Scientists found that smoking pot early in life was connected to earlier onset of psychosis, but kids showing early signs of psychotic symptoms were more likely to use the drug later in life.

Previous research has found a connection between marijuana and psychosis, including a 2010 study in Australia that found teenage pot smokers were twice as likely to develop hallucinations, delusions or psychotic episodes than those who never touched the stuff. But researchers have not yet found a definitive explanation for how marijuana could cause psychosis.

Plus, it is unclear if the link between pot and conditions like schizophrenia was biased in one direction -- whether pot causes psychotic symptoms, or if people with symptoms use marijuana to combat those symptoms, or for recreation. A new study published in the journal Addiction suggests the story isn't as simple as reefer-induced madness.

"We have focused mainly on temporal order; is it the chicken or the egg? As the study shows, it is a bidirectional relationship," Leiden University researcher Merel Griffith-Lendering, lead author of the new study told Reuters Health on Tuesday.

Griffith-Lendering and colleagues in the Netherlands and the U.K. followed more than 2,100 Dutch teenagers for several years, assessing them at around ages 13, 16 and 19. The scientists asked the subjects about their marijuana use and administered psychological tests designed to measure “psychosis vulnerability.”

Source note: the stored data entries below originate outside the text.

section
variable (s : State) (n : Nat) (hrun : s.rd (R.LOOP_nSTAT_RUN n) = 1) (hc : s.loops.console = [])
include hrun

/-- A running loop that is not due does nothing (R284). -/
theorem State.loopEvaluate_notDue (h : ¬s.loopDue n) : s.loopEvaluate n = s := by
  have hdue := mt (s.loopDue_iff n).mp h
  simp only [State.loopEvaluate, State.loopRun, State.rdBit_eq_true hrun, hdue, if_true, Bool.not_false]

/-- A running loop that is due and no longer enabled stops (R288). -/
theorem State.loopEvaluate_disabled (h : s.loopDue n) (hen : s.rd (R.LOOP_nCTRL_EN n) = 0) :
    s.loopEvaluate n = (s.loopStop n).applyConsole n (s.tickN * Config.cyclesPerTick) := by
  have hdue := (s.loopDue_iff n).mpr h
  simp only [State.loopEvaluate, State.loopRun, State.rdBit_eq_true hrun, hdue, State.rdBit_eq_false hen, if_true,
    Bool.not_true, Bool.false_eq_true, if_false, Bool.not_false]

include hc

/-- A running loop that is due and enabled is evaluated (R285). -/
theorem State.loopEvaluate_due (h : s.loopDue n) (hen : s.rd (R.LOOP_nCTRL_EN n) = 1)
    (hp : s.rd (R.LOOP_nBANK_PEND n) = 0) : s.loopEvaluate n = s.loopCycle n := by
  have hdue := (s.loopDue_iff n).mpr h
  simp only [State.loopEvaluate, State.loopRun, State.rdBit_eq_true hrun, hdue, State.rdBit_eq_true hen, if_true,
    Bool.not_true, Bool.false_eq_true, if_false, State.applyConsole_empty s _ _ hc, State.swapLoop_none s _ hp]

end

/-- What an evaluation with a setpoint sp, a feedback y and an output leaves; clipped says that the feedback saturated. -/
def State.Evaluated (s : State) (n : Nat) (y sp : Int) (clipped : Bool) (out : Int) (t : State) : Prop :=
  t.rdI (R.LOOP_nOUT_OUT n) = out ∧ (t.loopS n).outprev = out ∧ (t.loopS n).first = false
    ∧ (clipped = true → t.rd (R.LOOP_nSTAT_SAT n) = 1)
    ∧ t.rd (R.LOOP_nYUSE_YUSE n) = patternOf 32 y ∧ t.rdI (R.LOOP_nRSP_RSP n) = sp
    ∧ (∀ m, m ≠ n → t.loopS m = s.loopS m) ∧ t.mem = s.mem ∧ t.cores = s.cores ∧ t.cycle = s.cycle

theorem State.rdI_of_pattern (s : State) (a : Nat) (x : Int) (h : s.rd ⟨a, 31, 0⟩ = patternOf 32 x)
    (h0 : -2 ^ 31 ≤ x) (h1 : x < 2 ^ 31) : s.rdI ⟨a, 31, 0⟩ = x := by
  rw [State.rdI, h]
  exact signedOf_patternOf x h0 h1

theorem State.loopS_setLoop_same (s : State) (n : Nat) (l : LoopS) : (s.setLoop n l).loopS n = l :=
  NMap.get_set_same LoopS.init s.loops.loops n l

theorem State.loopS_setLoop_other (s : State) (n m : Nat) (l : LoopS) (h : m ≠ n) : (s.setLoop n l).loopS m = s.loopS m :=
  NMap.get_set_other LoopS.init LoopS.init s.loops.loops l h

theorem State.RegsOnly.loopS {s t : State} (h : s.RegsOnly t) (m : Nat) : t.loopS m = s.loopS m := by
  rw [State.loopS, State.loopS, h.loops]

/-- What is shown of a law is what it gives. -/
theorem State.evaluated_of_law (s : State) (n : Nat) (y sp : Int) (clipped track : Bool) (w : Law)
    (hsp : -2 ^ 31 ≤ sp ∧ sp < 2 ^ 31) (hout : -2 ^ 31 ≤ w.out ∧ w.out < 2 ^ 31) (hprev : w.l.outprev = w.out) :
    let t := (s.showEvaluation n y sp (LoopS.evaluated w sp y) track (w.sat || clipped)).showOutput n w.out
    s.Evaluated n y sp clipped w.out t ∧ t.rd (R.LOOP_nSTAT_TRACK n) = b2n track := by
  intro t
  obtain ⟨hyuse, hrsp, hsat, htrack⟩ :=
    State.showEvaluation_shown s n y sp (LoopS.evaluated w sp y) track (w.sat || clipped) w.out
  have hkeep : (s.setLoop n (LoopS.evaluated w sp y)).RegsOnly t :=
    (State.regsOnly_showEvaluation s n y sp (LoopS.evaluated w sp y) track (w.sat || clipped)).trans
      (State.regsOnly_showOutput _ n w.out)
  have hloop : t.loopS n = LoopS.evaluated w sp y := (hkeep.loopS n).trans (State.loopS_setLoop_same s n _)
  refine ⟨⟨?_, ?_, ?_, ?_, hyuse, ?_, ?_, hkeep.mem, hkeep.cores, hkeep.cycle⟩, htrack⟩
  · exact State.rdI_of_pattern _ _ _ (State.showOutput_rd_out _ n w.out) hout.1 hout.2
  · rw [hloop]
    exact hprev
  · rw [hloop]
    rfl
  · intro hclip
    rw [hsat, hclip, Bool.or_true]
    rfl
  · exact State.rdI_of_pattern _ _ _ hrsp hsp.1 hsp.2
  · exact fun m hm => (hkeep.loopS m).trans (State.loopS_setLoop_other s n m _ hm)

They found that teens who smoked marijuana at age 16 were more likely to be vulnerable to psychosis at age 19. At the same time, kids that scored higher on psychosis vulnerability at age 13 and 16 were more likely to use pot later on.

The new study does not prove that either psychosis causes marijuana use or vice-versa; a third factor, such as genetic predisposition, may be behind both traits for some people.

"We can say for some people that cannabis comes first and psychosis comes second, but for some people they have some (undiagnosed) psychosis (and) perhaps cannabis makes them feel better," King's College London researcher Marta Di Forti, who was not involved with the new paper, told Reuters Health.